Wednesday, November 15, 2017

Another step closer

Another meeting today at Massimo's office, this time with Signore M., the father of the woman who's selling the apartment, and the son of the man who used to own the whole building. Luckily Pam was there, too, since the discussion went into great detail about all kinds of small but important details that we could barely understand when she explained them to us in English. The idea that we'd ever be able to buy a house in Italy without a trustworthy, cheerful, insanely helpful friend-cum-translator at our elbow every step of the way...I shudder to think of what a hash we would have made of it. My gratitude to Pam and Romano knows no bounds.


Here are Massimo and Signore M. I am developing a bit of a crush on Massimo. Perhaps it's all that indifference, always catnip to the ladies. And all that machismo--how butch do you have to be to wear those lady-glasses?

There seem to be three stages of documentation in Italian real estate transactions, or at least this one. Step one is a contract where the buyer and seller agree on a price and a timeline. We did that when we first arrived, except that the seller, who lives in Ireland, took several days to sign her side of the document and email it back. Whether this is her fault, Massimo's, or the internet's now no longer matters.

Today we completed the second step, the compromesso, which as far as I can see duplicates the first thing we signed, but with more ceremony. The entire document had to be read aloud to the assembled group, with Pam translating for us everything that wasn't obvious boilerplate, and then multiple signatures had to be inscribed.

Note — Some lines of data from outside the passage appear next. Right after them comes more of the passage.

-- ==== Sys2Proof/Machine/State.lean ====
section
/-! DEFINITION. The state of NUSS-CORE and its HOST, as plain data, and the state after reset (10_state.md,
70_reset_and_hazards.md R124). "Unwritten" is the spec's own state of an element (10_state.md R40) and the reset value
R124 gives most of them: here it is `none`. Reading such an element is no stop of the machine: it records F_UNWRITTEN in
FAULTS, as R115 says (DEDUCED, notes/assumptions/1.md). -/

namespace Sys2Proof.Machine

/-- The fault reasons of 60_exceptions.md R115. The spec records them in FAULTS (10_state.md R41) and HOST goes on, so a
command that faults answers a next state with the mark set (DEDUCED, notes/assumptions/2.md). No meaning and no step ends
with `Outcome.fault`. -/
inductive Fault where
  /-- F_UNWRITTEN: a command, HostRead or HostReadImg read an element that holds no value. Recorded, not a stop: safe
  for every claim whose premise is that FAULTS is empty. -/
  | unwritten
  /-- F_SHORT_OVERWRITE: HOVERWRITE with IMG_LEN < 64. Recorded, not a stop: safe under the same premise. -/
  | shortOverwrite
  /-- F_LAYOUT: HENCODE built a string whose length is not 64; unreachable (42_header_codec.md R98). Safe. -/
  | layout
  deriving DecidableEq, Repr

/-- A command with no meaning in the model. -/
inductive Refusal where
  /-- Raised by the arm of a command that has no meaning yet; no arm does so now. Safe: nothing can be proved of it. The
  spec's own refusals (60_exceptions.md R116) set REFUSED in a next state instead. -/
  | notModelled (mnemonic : String)
  deriving DecidableEq, Repr

/-- The set FAULTS (10_state.md R41), by its three possible members. -/
structure FaultSet where
  unwritten      : Bool := false
  shortOverwrite : Bool := false
  layout         : Bool := false
  deriving DecidableEq, Repr

/-- The image memory IMG (20_memory.md R43): `len` is IMG_LEN, and `cells` lists, by rising address, the bytes below `len`
that are not `Memory.unlisted`. -/
structure Memory where
  len   : Nat
  cells : List Host.Cell
  deriving DecidableEq, Repr

/-- What an address below IMG_LEN that is not listed reads as (notes/assumptions/8.md). -/
def Memory.unlisted : Byte := 0x00#8

/-- The canonical form: addresses strictly rising, below IMG_LEN, and no cell equal to what an unlisted address reads
as. -/
abbrev Memory.wf (m : Memory) : Prop :=
  m.cells.Pairwise (fun x y => x.1 < y.1) ∧ ∀ c ∈ m.cells, c.1 < m.len ∧ c.2 ≠ Memory.unlisted

/-- IMG after reset: "empty (no bytes)" (70_reset_and_hazards.md R124). -/
def Memory.empty : Memory := { len := 0, cells := [] }

/-- The header record HREG: thirteen fields, "each field is written or unwritten on its own" (10_state.md R32). -/
structure HReg where
  cfgFlags    : Option Word := none
  clockRate   : Option Word := none
  bootAddress : Option Word := none
  luVersion   : Option Word := none
  crcHi       : Option Word := none
  crcLo       : Option Word := none
  reserved1   : Option (BitVec 64) := none
  title       : Option (List Byte) := none
  reserved2   : Option (BitVec 56) := none
  category    : Option Byte := none
  unique      : Option (BitVec 16) := none
  destination : Option Byte := none
  version     : Option Byte := none
  deriving DecidableEq, Repr

/-- The six checksum accumulators (10_state.md R36). -/
structure Acc where
  roll  : Word
  carry : Word
  xor   : Word
  rot   : Word
  aux   : Word
  wsum  : Word
  deriving DecidableEq, Repr

/-- The commands that run ChecksumFn (41_checksum_engine.md R89). -/
inductive RunCmd where
  | checksum
  | hrecomp
  | hdefault
  deriving DecidableEq, Repr

/-- ENG (10_state.md R38), with what exists only during a run: the issuing command, the accumulators (R36) and WPTR (R37).
Outside a run they are unwritten, so `idle` and `seed` hold none. -/
inductive Engine where
  | idle
  | seed (c : RunCmd)
  | loop (c : RunCmd) (acc : Acc) (wptr : Nat)
  | fold (c : RunCmd) (acc : Acc) (wptr : Nat)
  deriving DecidableEq, Repr

/-- A value HOST writes to, or reads from, a register: a number or a byte string (10_state.md R20, R32). -/
inductive HostVal where
  | num (n : Nat)
  | bytes (s : List Byte)
  deriving DecidableEq, Repr

/-- One step of HOST: HostWrite (10_state.md R21), HostRead (R22), HostReadImg (20_memory.md R45). Registers are given by
number. -/
inductive HostOp where
  | write (reg : Nat) (v : HostVal)
  | read (reg : Nat)
  | readImg (addr n : Nat)
  deriving DecidableEq, Repr

/-- The state. The first group is architectural (10_state.md, 20_memory.md); then the model's marks (R41), the parameters
(00_scope.md R10), and HOST's environment (R42). -/
structure State where
  /-- STATUS (R24). -/
  status   : Option Byte
  /-- ARG0 (R25), below 2^P_ARG_BITS. -/
  arg0     : Option Nat
  /-- CK_HI (R26). -/
  ckHi     : Option Word
  /-- CK_LO (R26). -/
  ckLo     : Option Word
  /-- IMG and IMG_LEN (R27, R43); `none` after a ReadError (R103). -/
  img      : Option Memory
  /-- HBUF (R28). -/
  hbuf     : Option (Vector Byte 64)
  /-- DBUF (R29). -/
  dbuf     : Option (List Byte)
  /-- RTXT (R30). -/
  rtxt     : Option (List Byte)
  /-- HREG (R32). -/
  hreg     : HReg
  /-- ENG, ACC_ROLL to ACC_WSUM, WPTR (R36 to R38). -/
  eng      : Engine
  /-- FAULTS (R41). -/
  faults   : FaultSet
  /-- REFUSED (R41). -/
  refused  : Bool
  /-- The parameters (00_scope.md R10); no step writes them. -/
  params   : Config.Params
  /-- The operations HOST has still to take (R16, R19). -/
  hostOps  : List HostOp
  /-- The values HOST has read, oldest first (R22). -/
  replies  : List HostVal
  /-- Draws of SRC that are fixed in advance (R42). -/
  srcDraws : List LoadDraw
  /-- Draws of SNK that are fixed in advance (R42). -/
  snkDraws : List StoreDraw
  /-- How many free draws have been taken: the free-value counter. -/
  ioCount  : Nat
  /-- What the byte sink SNK holds (R42). -/
  snk      : List Byte
  deriving DecidableEq, Repr

/-- The machine right after reset (70_reset_and_hazards.md R124). The environment's fields and the parameters have the
values notes/assumptions/3.md to 6.md and 9.md name. -/
def State.reset : State where
  status := none
  arg0 := none
  ckHi := none
  ckLo := none
  img := some Memory.empty
  hbuf := none
  dbuf := none
  rtxt := none
  hreg := {}
  eng := .idle
  faults := {}
  refused := false
  params := {}
  hostOps := []
  replies := []
  srcDraws := []
  snkDraws := []
  ioCount := 0
  snk := []

end Sys2Proof.Machine
end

The town's photocopying machine is still broken, Massimo reported, and somehow they also haven't managed to get to the copy shop a few blocks away from City Hall to make copies there. What exactly these copies are for remains vague, and in any case Massimo is confident that we can go ahead to stage three, the final closing, as early as next week, no matter what's going on with the Fidenza bureaucracy. Since everything else has been moving along, perhaps he's right.

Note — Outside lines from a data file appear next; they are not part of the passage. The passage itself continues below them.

-- ==== Sys2Proof/Machine/Checksum.lean ====
section
/-! DEFINITION. The checksum function (41_checksum_engine.md R75 to R84) and the command CHECKSUM (R88). -/

namespace Sys2Proof.Machine

/-! ### Fixed values (00_scope.md R9) -/

/-- CK_START. -/
def ckStart : Nat := 0x1000

/-- CK_LEN. -/
def ckLen : Nat := 0x100000

/-- CK_MIN_LEN = CK_START + CK_LEN. -/
def ckMinLen : Nat := ckStart + ckLen

/-- CK_WORDS = CK_LEN / 4. -/
def ckWords : Nat := ckLen / 4

/-- INITIAL = (0x3F *32 0x5D588B65) +32 1 (41_checksum_engine.md R77). -/
def ckInitial : Word := 0x3F#32 * 0x5D588B65#32 + 1#32

/-! ### The word step -/

/-- Seeding: all six accumulators start at INITIAL (41_checksum_engine.md R77). -/
def Acc.seed : Acc where
  roll := ckInitial
  carry := ckInitial
  xor := ckInitial
  rot := ckInitial
  aux := ckInitial
  wsum := ckInitial

/-- `rot(w)`, with the special case the source asks for (41_checksum_engine.md R79). -/
def rotWord (w : Word) : Word :=
  let s := (w.extractLsb' 0 5).toNat
  if s = 0 then w <<< 0 ||| w else w <<< s ||| w >>> (32 - s)

/-- `WordStep(w)`, lines (a) to (h) of 41_checksum_engine.md R80. -/
def wordStep (tie : Config.AuxTie) (acc : Acc) (w : Word) : Acc :=
  let newSum := acc.roll + w
  let r := rotWord w
  let rot := acc.rot + r
  { roll := newSum
    carry := if carries newSum acc.roll then acc.carry + 1#32 else acc.carry
    xor := acc.xor ^^^ w
    rot := rot
    aux := if auxSelect tie acc.aux w then acc.aux ^^^ (newSum ^^^ w) else acc.aux ^^^ r
    wsum := acc.wsum + (w ^^^ rot) }

/-- The loop over `n` words from address `a`, in rising address order (41_checksum_engine.md R78). -/
def windowLoop (tie : Config.AuxTie) (m : Memory) (a : Nat) (acc : Acc) : Nat → Acc
  | 0 => acc
  | n + 1 => windowLoop tie (m.seek a) (a + 4) (wordStep tie acc ((m.seek a).word a)) n

/-- The fold into (first, second) (41_checksum_engine.md R84). -/
def Acc.fold (acc : Acc) : Word × Word :=
  ((acc.roll ^^^ acc.carry) ^^^ acc.xor, (acc.rot ^^^ acc.aux) ^^^ acc.wsum)

/-- `ChecksumFn(IMG)`: `none` is InsufficientData (41_checksum_engine.md R75, R76). -/
def checksumFn (tie : Config.AuxTie) (m : Memory) : Option (Word × Word) :=
  if m.len < ckMinLen then none else some (windowLoop tie m ckStart Acc.seed ckWords).fold

/-- Run ChecksumFn over IMG and go on with the pair; InsufficientData is raised unchanged (41_checksum_engine.md R88,
42_header_codec.md R99, R100). -/
def State.withPair (s : State) (k : Word × Word → State) : State :=
  s.need s.img fun m =>
    match checksumFn s.params.auxTie m with
    | none => s.raise .insufficientData
    | some pair => k pair

/-! ### CHECKSUM -/

/-- What CHECKSUM does with the pair (41_checksum_engine.md R88). -/
def State.finishChecksum (s : State) (pair : Word × Word) : State :=
  State.ok { s with ckHi := some pair.1, ckLo := some pair.2 }

/-- CHECKSUM (41_checksum_engine.md R88). -/
def execChecksum (s : State) : Host.Outcome State Fault Refusal :=
  .next (s.withPair fun pair => s.finishChecksum pair)

end Sys2Proof.Machine
end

The highlight of today's gathering was meeting Signore M., who is a good person to know because he is familiar with the full history of the building and will moreover be our neighbor--he lives in the apartment behind the one we're buying, whose windows look into our kitchen. Thankfully he turns out to be a very nice man, and an old Fidenzan whom Romano has known forever. Pam, who'd initially been a bit dubious about some of the odder aspects of this transaction, now feels very at ease, and so do we.

Woot!
After we handed over a deposit for Massimo to hold in trust, Signore M. gave us two sets of keys, permission to turn on the electricity, water, and gas, and a quick tour of the apartment's various locks and meters. We are almost home, figuratively, and literally already in.

After taking Pam out to lunch, Danny and I spent much of the afternoon taking more measurements in the apartment and fantasizing about what might go where.

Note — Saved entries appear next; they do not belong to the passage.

theorem foldl_hexValues (n v : Nat) : (hexValues n v).foldl (fun k d => k * 16 + d) 0 = v % 16 ^ n := by
  induction n generalizing v with
  | zero => simp [hexValues, Nat.mod_one]
  | succ n ih =>
    rw [hexValues, List.foldl_append, ih, pow_succ', Nat.mod_mul, List.foldl_cons, List.foldl_nil]
    omega

/-- Enough digits spell the number. -/
theorem hexNumeral_hexDigits (upper : Bool) {n v : Nat} (hn : n ≠ 0) (hv : v < 16 ^ n) :
    HexNumeral (hexDigits upper n v) v := by
  refine ⟨hexValues n v, ?_, digitValue_hexDigits upper n v, ?_⟩
  · obtain ⟨k, rfl⟩ := Nat.exists_eq_succ_of_ne_zero hn
    simp [hexValues]
  · rw [foldl_hexValues, Nat.mod_eq_of_lt hv]

theorem lt_sixteen_pow (v : Nat) : v < 16 ^ (Nat.log2 v / 4 + 1) := by
  have hle : v.log2 + 1 ≤ 4 * (v.log2 / 4 + 1) := by omega
  calc v < 2 ^ (v.log2 + 1) := Nat.lt_log2_self
    _ ≤ 2 ^ (4 * (v.log2 / 4 + 1)) := Nat.pow_le_pow_right (by decide) hle
    _ = 16 ^ (v.log2 / 4 + 1) := by rw [pow_mul]; norm_num

/-- A number in hexadecimal is shown by its text, whatever the style's mark, case and width. -/
theorem showsHex_hexText (fs : FieldStyle) (v : Nat) : ShowsHex (hexText fs v) v := by
  have hw : v < 16 ^ max fs.width (Nat.log2 v / 4 + 1) :=
    (lt_sixteen_pow v).trans_le (Nat.pow_le_pow_right (by decide) (le_max_right _ _))
  exact ⟨_, hexNumeral_hexDigits fs.upper (by omega) hw, (List.suffix_append _ _).isInfix⟩

theorem showsCode_codeText (c : Byte) (other : List Byte) : ShowsCode (codeText c other) c := by
  intro hlo hhi
  have hp : isPrintable c = true := by simp [isPrintable]; omega
  rw [codeText, if_pos hp]
  exact List.mem_singleton.mpr rfl

theorem showsHex_of_infix {line line' : List Byte} {v : Nat} (h : ShowsHex line v) (hl : line <:+: line') :
    ShowsHex line' v := by
  obtain ⟨ds, hds, hi⟩ := h
  exact ⟨ds, hds, hi.trans hl⟩

theorem showsCode_of_infix {line line' : List Byte} {c : Byte} (h : ShowsCode line c) (hl : line <:+: line') :
    ShowsCode line' c :=
  fun hlo hhi => hl.subset (h hlo hhi)

/-- What a part of a line shows, the line shows. -/
theorem shows_of_infix {h : Header} {line line' : List Byte} {f : Field} (hs : Shows h line f) (hl : line <:+: line') :
    Shows h line' f := by
  cases f with
  | title | reserved2 => trivial
  | category | destination => exact showsCode_of_infix hs hl
  | unique =>
    obtain ⟨hfirst, hsecond⟩ := hs
    exact ⟨showsCode_of_infix hfirst hl, showsCode_of_infix hsecond hl⟩
  | _ => exact showsHex_of_infix hs hl

theorem shows_valueText (fs : FieldStyle) (h : Header) (f : Field) : Shows h (valueText fs h f) f := by
  cases f with
  | title | reserved2 => trivial
  | category | destination => exact showsCode_codeText _ _
  | unique =>
    refine ⟨showsCode_of_infix (showsCode_codeText _ fs.shown) ?_,
      showsCode_of_infix (showsCode_codeText _ fs.second) ?_⟩
    · rw [valueText, List.append_assoc]
      exact (List.prefix_append _ _).isInfix
    · exact (List.suffix_append _ _).isInfix
  | _ => exact showsHex_hexText fs _

/-- A line shows each of its fields (42_header_codec.md R101). -/
theorem shows_lineText (st : RenderStyle) (h : Header) {line : List Field} {f : Field} (hf : f ∈ line) :
    Shows h (lineText st h line) f := by
  have hvalue : valueText (st.field f) h f <:+: fieldText st h f := List.infix_append _ _ _
  have hfield : fieldText st h f <:+: lineText st h line :=
    List.infix_of_mem_flatten (List.mem_map_of_mem hf)
  exact shows_of_infix (shows_valueText _ h f) (hvalue.trans hfield)

/-! ### A style that R101 admits -/

/-- A text in an admitted style has the form of R101: its lines are the style's. -/
theorem renderedAs_styledText {st : RenderStyle} {h : Header} (ha : admits st h = true) :
    RenderedAs h (styledText st h) := by
  simp only [admits, Bool.and_eq_true, List.all_eq_true, Bool.not_eq_true', List.isEmpty_eq_false_iff] at ha
  obtain ⟨⟨⟨hperm, hone⟩, hne⟩, hfree⟩ := ha
  refine ⟨st.order.map fun line => (line, lineText st h line), st.ending, if st.endLast then st.ending else [],
    ?_, ?_, hne, ?_, ?_, ?_⟩
  · simpa [List.flatMap, Function.comp_def, allFields] using List.isPerm_iff.mp hperm
  · simp only [List.forall_mem_map]
    intro line hline
    simpa [oneField, List.isPerm_iff] using hone line hline
  · split
    · exact Or.inl rfl
    · exact Or.inr rfl
  · simp [styledText, joinLines, Function.comp_def]
  · simp only [List.forall_mem_map]
    intro line hline
    refine ⟨fun hin => ?_, fun f hf => shows_lineText st h hf⟩
    have hocc : occursIn st.ending (lineText st h line ++ st.ending.dropLast) = true :=
      (occursIn_iff _ _).mpr (hin.trans (List.prefix_append _ _).isInfix)
    rw [hfree line hline] at hocc
    cases hocc

/-- Settles O57: HRENDER writes the header's text in some style that R101 admits. -/
theorem hrenderTextKeepsItsForm : Obligations.HrenderTextKeepsItsForm := by
  intro s h hh
  obtain ⟨st, ha, htext⟩ := renderText_cases h
  refine ⟨renderText h, congrArg _ (need_of_some hh), ?_⟩
  rw [htext]
  exact renderedAs_styledText ha

end Sys2Proof.Machine
end

/-! ## HostReadImg of a written image, and HDECODE -/

section
namespace Sys2Proof.Machine

open Sys2Proof.Claims

/-! ### HostReadImg (20_memory.md R45) -/

section
variable {s : State} {m : Memory} {a n : Nat}

theorem hostReadImg_inside (he : s.eng = .idle) (hm : s.img = some m) (hl : a + n ≤ m.len) :
    hostReadImg a n s = s.reply (.bytes (m.bytes a n)) := by
  have hi : s.engIdle = true := (engIdle_iff s).mpr he
  simp only [hostReadImg, hi, if_true, hm, need_some, Memory.read, if_pos hl]

theorem hostReadImg_outside (he : s.eng = .idle) (hm : s.img = some m) (hl : m.len < a + n) :
    hostReadImg a n s = s.refuse := by
  have hi : s.engIdle = true := (engIdle_iff s).mpr he
  simp only [hostReadImg, hi, if_true, hm, need_some, Memory.read, if_neg (Nat.not_le.mpr hl)]

end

I am no longer worried about whether the sale will fall apart; now I am worrying about how we are going to fill all these rooms.

Tomorrow we meet with the notary, who is going to help us give Pam a proxy so that she can complete the sale on our behalf if things don't get resolved before we head back to the land that the Italians call "Ooo-zah." (That's "USA" to you.) We still have to put up the money, though; there are apparently some limits to Pam's eagerness to help.